Everybody with money in a bank in this country will be alarmed at first reading of the Reserve Bank's plan to seize some depositors' funds in the event of its failure. Events in Cyprus - where eurozone ministers are forcing Cypriot savers to share the cost of the country's bailout - have been a reminder that money in banks is not sacrosanct, no matter what depositors believe.
What depositors believe, with good reason, is that banks are too big to fail and that governments will always come to their rescue. The global financial crisis reinforced that impression almost everywhere. Even here, where the major banks remained sound, the Government hurriedly installed a deposit guarantee scheme to remove any risk to the system.
In the wake of the crisis, banking regulators in many countries have been worrying about comfort they have given to financial institutions. Banks that know they are "too big to fail" may drift back into the reckless and careless behaviour that contributed to the crisis. New Zealand's regulator, the Reserve Bank, is proposing a novel answer.
Its policy would mean no bank is too big to fail but with depositors' funds it could be quickly recapitalised. Insolvency would be met with an "open bank resolution" by the Minister of Finance that would give a statutory manager power to confiscate enough from the bank's deposits to cover its liabilities. To avoid a run on remaining deposits the Government would probably guarantee them and, all going to plan, the bank could reopen on the next trading day.
Its shareholders' funds would be wiped out, as in any company failure, and depositors with more than a small amount in the bank, possibly $20,000, would take a "haircut". Their loss might be converted to shares in the rehabilitated bank, though that would be cold comfort to people who do not think of bank deposits as an investment in the institution, even while it is paying them interest and using their funds.
The great benefit of this idea is that depositors would start acting like investors.

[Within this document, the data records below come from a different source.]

/-- R173: an access is allowed exactly when it stays within the address space and one window with a length covers every byte
of it and holds the permission of its kind. -/
def Obligations.WindowCheck : Prop :=
  ∀ (m : Monitor) (write : Bool) (address length : Nat),
    m.allows write address length = true ↔
      address + length ≤ 2 ^ 64 ∧ ∃ w : Fin 8, 0 < m.windows[w].length ∧ m.windows[w].base ≤ address ∧
        address + length ≤ m.windows[w].base + m.windows[w].length ∧
        (if write then m.windows[w].allowWrite else m.windows[w].allowRead) = true

/-! ## The Posting Unit -/

/-- R151, R153, R169: a completion handed over passes its credit from the reserved ones to the waiting ones and joins the end of the
write list; while the Posting Unit is not posting it is discarded. R153, R154, R162, R164, R198: the oldest item of the
write list is issued when none is in flight: a completion of 16 bytes at its queue's tail with the queue's phase; a notice
of 32 bytes at the ring's tail with the sequence number, the lost count and the phase, after which the number has risen by
one and the lost count is 0. -/
def Obligations.CompletionsAreHandedOverAndIssued : Prop :=
  (∀ (p : Part) (n : Fin 4) (c : Completion),
     (p.isPosting = false → p.handCompletion n c = p) ∧
     (p.isPosting = true →
       let p' := p.handCompletion n c
       p'.posting.writeList = p.posting.writeList ++ [.completion n c] ∧
       (p'.cq n) = { p.cq n with reserved := (p.cq n).reserved - 1 } ∧
       (∀ m : Fin 4, m ≠ n → p'.cq m = p.cq m) ∧
       p'.waitingCompletions n = p.waitingCompletions n + 1 ∧
       p'.posting.ring.pending = p.posting.ring.pending ∧ p'.posting.causes = p.posting.causes ∧
       p' = { p with posting := p'.posting, monitor := { p.monitor with posting := p'.monitor.posting } })) ∧
  ∀ p : Part, p.isPosting = true → p.posting.fault = none → p.monitor.posting = none →
    (∀ (n : Fin 4) (c : Completion) (rest : List Item), p.posting.writeList = .completion n c :: rest →
      p.tailWritable n = true →
      p.issueNext = { p with monitor := { p.monitor with
        posting := some { purpose := .completionWrite n, address := (p.cq n).base + 16 * (p.cq n).tail, length := 16,
                          timer := 0, limit := p.monitor.timeout * 16, data := completionBytes c (p.cq n).phase } } }) ∧
    ∀ (n : Notice) (rest : List Item), p.posting.writeList = .notice n :: rest → p.noticeTailWritable = true →
      let r := p.posting.ring
      p.issueNext = { p with
        monitor := { p.monitor with
          posting := some { purpose := .noticeWrite, address := r.base + 32 * r.tail, length := 32, timer := 0,
                            limit := p.monitor.timeout * 16, data := noticeBytes n r.sequence r.lost r.phase } }
        posting := { p.posting with
          taken := some (r.sequence, r.lost), ring := { r with sequence := (r.sequence + 1) % 2 ^ 32, lost := 0 } } }

/-- R161: a notice handed over is discarded, joins the write list, joins the pending list, or is counted lost. -/
def Obligations.HandedOverNotice : Prop :=
  ∀ (p : Part) (n : Notice),
    let p' := p.handNotice n
    let r := p.posting.ring
    let room := (r.tail + r.size - r.head) % r.size + p.queuedNotices < r.size - 1
    (p.isPosting = false ∨ r.enabled = false → p' = p) ∧
    (p.isPosting = true → r.enabled = true →
      (room → r.pending = [] →
        p'.posting.writeList = p.posting.writeList ++ [.notice n] ∧ p'.posting.ring.pending = [] ∧
        p'.queuedNotices = p.queuedNotices + 1 ∧ p'.posting.cqs = p.posting.cqs ∧
        p' = { p with posting := p'.posting, monitor := { p.monitor with posting := p'.monitor.posting } }) ∧
      (¬room ∨ r.pending ≠ [] → r.pending.length < 16 →
        p' = { p with posting := { p.posting with ring := { r with pending := r.pending ++ [n] } } }) ∧
      (¬room ∨ r.pending ≠ [] → 16 ≤ r.pending.length →
        p' = { p with posting := { p.posting with ring :=
          { r with lost := if r.lost < 65535 then r.lost + 1 else r.lost } } }))
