theorem changes_postNotice (p : Part) : Changes L R p p.postNotice := by
  unfold postNotice
  refine Changes.setCause ?_
  exact Changes.modRing (changes_popWriteList _) le_rfl id

theorem changes_completionWriteAnswered (hp : p.completionWriteAnswered = some p') : Changes L R p p' := by
  unfold completionWriteAnswered at hp
  repeat' split at hp
  all_goals first | contradiction | (cases hp; refine .trans ?_ (changes_issueNext _))
  · exact changes_endWrite _
  · exact .trans (changes_endWrite _) (changes_postCompletion _ _)

theorem changes_noticeWriteAnswered (hp : p.noticeWriteAnswered = some p') : Changes L R p p' := by
  unfold noticeWriteAnswered at hp
  repeat' split at hp
  all_goals first | contradiction | (cases hp; refine .trans ?_ (changes_issueNext _))
  · exact changes_endWrite _
  · exact .trans (changes_endWrite _) (changes_postNotice _)

theorem changes_writeFault (p : Part) (a : Access) (f : AccessFault) : Changes L R p (p.writeFault a f) := by
  unfold writeFault
  dsimp only
  split
  · exact .trans (changes_endWrite _) (changes_issueNext _)
  · exact Changes.modPosting (changes_endWrite _) le_rfl id

theorem changes_holdoffExpiry (n : Fin 4) (hp : p.holdoffExpiry n = some p') : Changes L R p p' := by
  unfold holdoffExpiry at hp
  dsimp only at hp
  split at hp
  · cases hp
    split
    · exact Changes.setCause (Changes.modCq .refl)
    · exact Changes.modCq .refl
  · cases hp

/-! ### Engine Control -/

theorem giveBack_pending (r : NoticeRing) (x : Option (Nat × Nat)) :
    (giveBack r x).pending.length = r.pending.length := by
  cases x <;> rfl

theorem giveBack_lost (r : NoticeRing) (x : Option (Nat × Nat)) (h : r.lost ≤ Config.lostLimit) :
    (giveBack r x).lost ≤ Config.lostLimit := by
  cases x with
  | none => exact h
  | some x => exact Nat.min_le_left _ _

theorem changes_loadFailed (p : Part) (f : LoadFault) : Changes L R p (p.loadFailed f) := by
  unfold loadFailed
  refine Changes.setCause (Changes.modEngine ?_)
  unfold endBlockRead
  refine Changes.modPosting (Changes.modMonitor .refl) ?_ ?_
  · exact (giveBack_pending _ _).le
  · exact giveBack_lost _ _

theorem changes_loadBlock (load : L) (p : Part) (b : Block) : Changes L R p (p.loadBlock b) := by
  unfold loadBlock unforceEngine
  dsimp only
  refine Changes.modEngine ?_
  refine .trans ?_ (Changes.foldl _ (fun p c => Changes.moves .refl (moves_unforceChannel p _ c)) _ _)
  refine .single (.plain (fun _ => rfl) (fun _ => ⟨rfl, rfl⟩) (fun _ => Thins.refl _) (.inl fun _ => rfl) (.inl load) ?_ ?_)
  · exact Nat.zero_le _
  · exact fun _ => Nat.zero_le _

theorem changes_configurationBlockArrives (load : L) (data : List Byte)
    (hp : p.configurationBlockArrives data = some p') : Changes L R p p' := by
  unfold configurationBlockArrives at hp
  dsimp only at hp
  split at hp
  · split at hp
    · cases hp
      exact .trans (Changes.modMonitor .refl) (changes_loadBlock load _ _)
    · cases hp
      exact changes_loadFailed _ _
  · cases hp
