-- ==== Sys2Proof/Tests/Slice0.lean ====
section
/-!
SUPPORT. Our own tests: the well-formedness smoke tests, single steps with the values of the worked sequences of sections
12.5 to 12.8, and a witness for the hypotheses of every statement that has some.
-/

namespace Sys2Proof.Tests

open Sys2Proof.Machine

-- One theorem at a time: checked side by side, this many would want more threads than the memory limit has room for.
set_option Elab.async false

/-! ## Small states -/

/-- The state with this part and no command waiting. -/
def at_ (p : Part) : State := { part := p, pending := [] }

/-- The part after a command. -/
def after (i : Instr) (p : Part) : Part :=
  match exec i (at_ p) with
  | .next s => s.part
  | _ => p

/-- A RUNNING part: queue 0 is bound to completion queue 0, queue 1 is URGENT and hold-when-full and bound to completion
queue 1, both are enabled with every authority, the notice ring is enabled, and one window allows the first 2^20 bytes. -/
def running : Part :=
  let queue : QueueContext :=
    { enabled := true, base := 0x1000, size := 8, cq := 0, urgent := false, mask := BitVec.allOnes 32, authority := 15,
      quota := 4, holdWhenFull := false, head := 0, tail := 1, state := .active, hold := none }
  let completions : CompletionContext :=
    { CompletionContext.reset with enabled := true, base := 0x2000, size := 16, threshold := 1, holdoff := 1 }
  (((((Part.reset.modEngine fun e => { e with state := .running }).modQueue 0 fun _ => queue).modQueue 1 fun _ =>
    { queue with cq := 1, urgent := true, holdWhenFull := true }).modCq 0 fun _ => completions).modCq 1 fun _ =>
      completions).modPosting (fun u =>
        { u with ring := { u.ring with enabled := true, base := 0x3000, size := 8 } }) |>.modMonitor fun m =>
          { m with timeout := 1, windows := updateAt m.windows 0 fun _ =>
            { base := 0, length := 2 ^ 20, allowRead := true, allowWrite := true } }

/-- The access of a record fetch, and of a step list read of two entries. -/
def recordFetch : Access := { purpose := .recordFetch, address := 0x1000, length := 64, timer := 16, limit := 16, data := [] }
def listRead : Access := { recordFetch with purpose := .listRead, length := 16 }

/-- The part with a live fetch of queue q's record, whose one reserved credit is held. -/
def fetching (q : Fin 8) (p : Part) : Part :=
  { (p.modCq (p.queue q).cq fun n => { n with reserved := n.reserved + 1 }) with
    command := { p.command with path := .fetch q false }
    monitor := { p.monitor with command := some recordFetch } }

/-- A header without flags, and one with COMPLETE ON EXECUTION. -/
def plain : Header := { flags := 0, id := 7, time := 1000 }
def deferred : Header := { plain with flags := 1 }

/-- One entry of a step list, and a SCHEDULE of some entries. -/
def entry (offset channel action : Nat) : StepEntry :=
  { offset := BitVec.ofNat 32 offset, tag := 0, channel := BitVec.ofNat 8 channel, action := BitVec.ofNat 8 action }
def schedule (entries : List StepEntry) : ScheduleBody :=
  { stepCount := BitVec.ofNat 8 entries.length
    entries := entries ++ List.replicate (5 - entries.length) (entry 0 0 0) }

/-- A stored single step of queue 1. -/
def single (effective : Nat) (action : Action) (link : Option (Fin 64)) : Machine.Step :=
  { effective := effective, body := .single action, tag := 0, origin := 1, link := link, late := false }

/-! ## Decoding and well-formedness -/

theorem test_no_word_spells_a_command : decodeTableWord 32 0 = none ∧ decodeTableWord 64 1 = none := by decide

theorem test_record_terms_refused :
    (Instr.schedule plain { stepCount := 1, entries := [entry 0 0 1] }).wellFormed = false ∧
      (Instr.loadSafeSequence plain { domain := 0, entryCount := 0, entries := [] }).wellFormed = false ∧
      (Instr.recordArrives (List.replicate 63 0)).wellFormed = false ∧
      (Instr.configurationBlockArrives (List.replicate 385 0)).wellFormed = false := by decide +kernel

theorem test_list_terms_refused :
    (Instr.listArrives []).wellFormed = false ∧ (Instr.listArrives (List.replicate 12 0)).wellFormed = false ∧
      (Instr.listArrives (List.replicate 2056 0)).wellFormed = false ∧
      (Instr.listArrives (List.replicate 2048 0)).wellFormed = true := by decide +kernel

Just like investors in other companies, they might know nothing of a bank's business but they would be alert to commentaries and criticism of its performance. More important, the bank would know its savers are now alert to any criticism and it would take extra care to avoid it. That is the benefit depositors' liability would bring to the economy as a whole.
The benefit would be gained without any account holder taking a haircut. If banks became more cautious they would be even less likely than now to behave in a way that risks an open bank resolution.
The risk that depositors would face in the event of failure would make their deposits safer than they are in the absence of a guarantee from taxpayers.
The Government removed the guarantee as soon as it could after the crisis, but not before it had to pay out nearly $1.8 billion to depositors in South Canterbury Finance. The scale of that single call on the scheme by a non-banking institution shows how crippling it could be for the Government to insure a bank's deposits. The banks could insure depositors themselves but find it too expensive.
If a bank were to fail, the pain of personal savers would cause an outcry many times louder than any heard from finance company investors five or six years ago. That is the reason banks have enjoyed an "implicit" guarantee. This proposal would remove it.
Banks would know that none of them are too big to fail, and their depositors would be watching.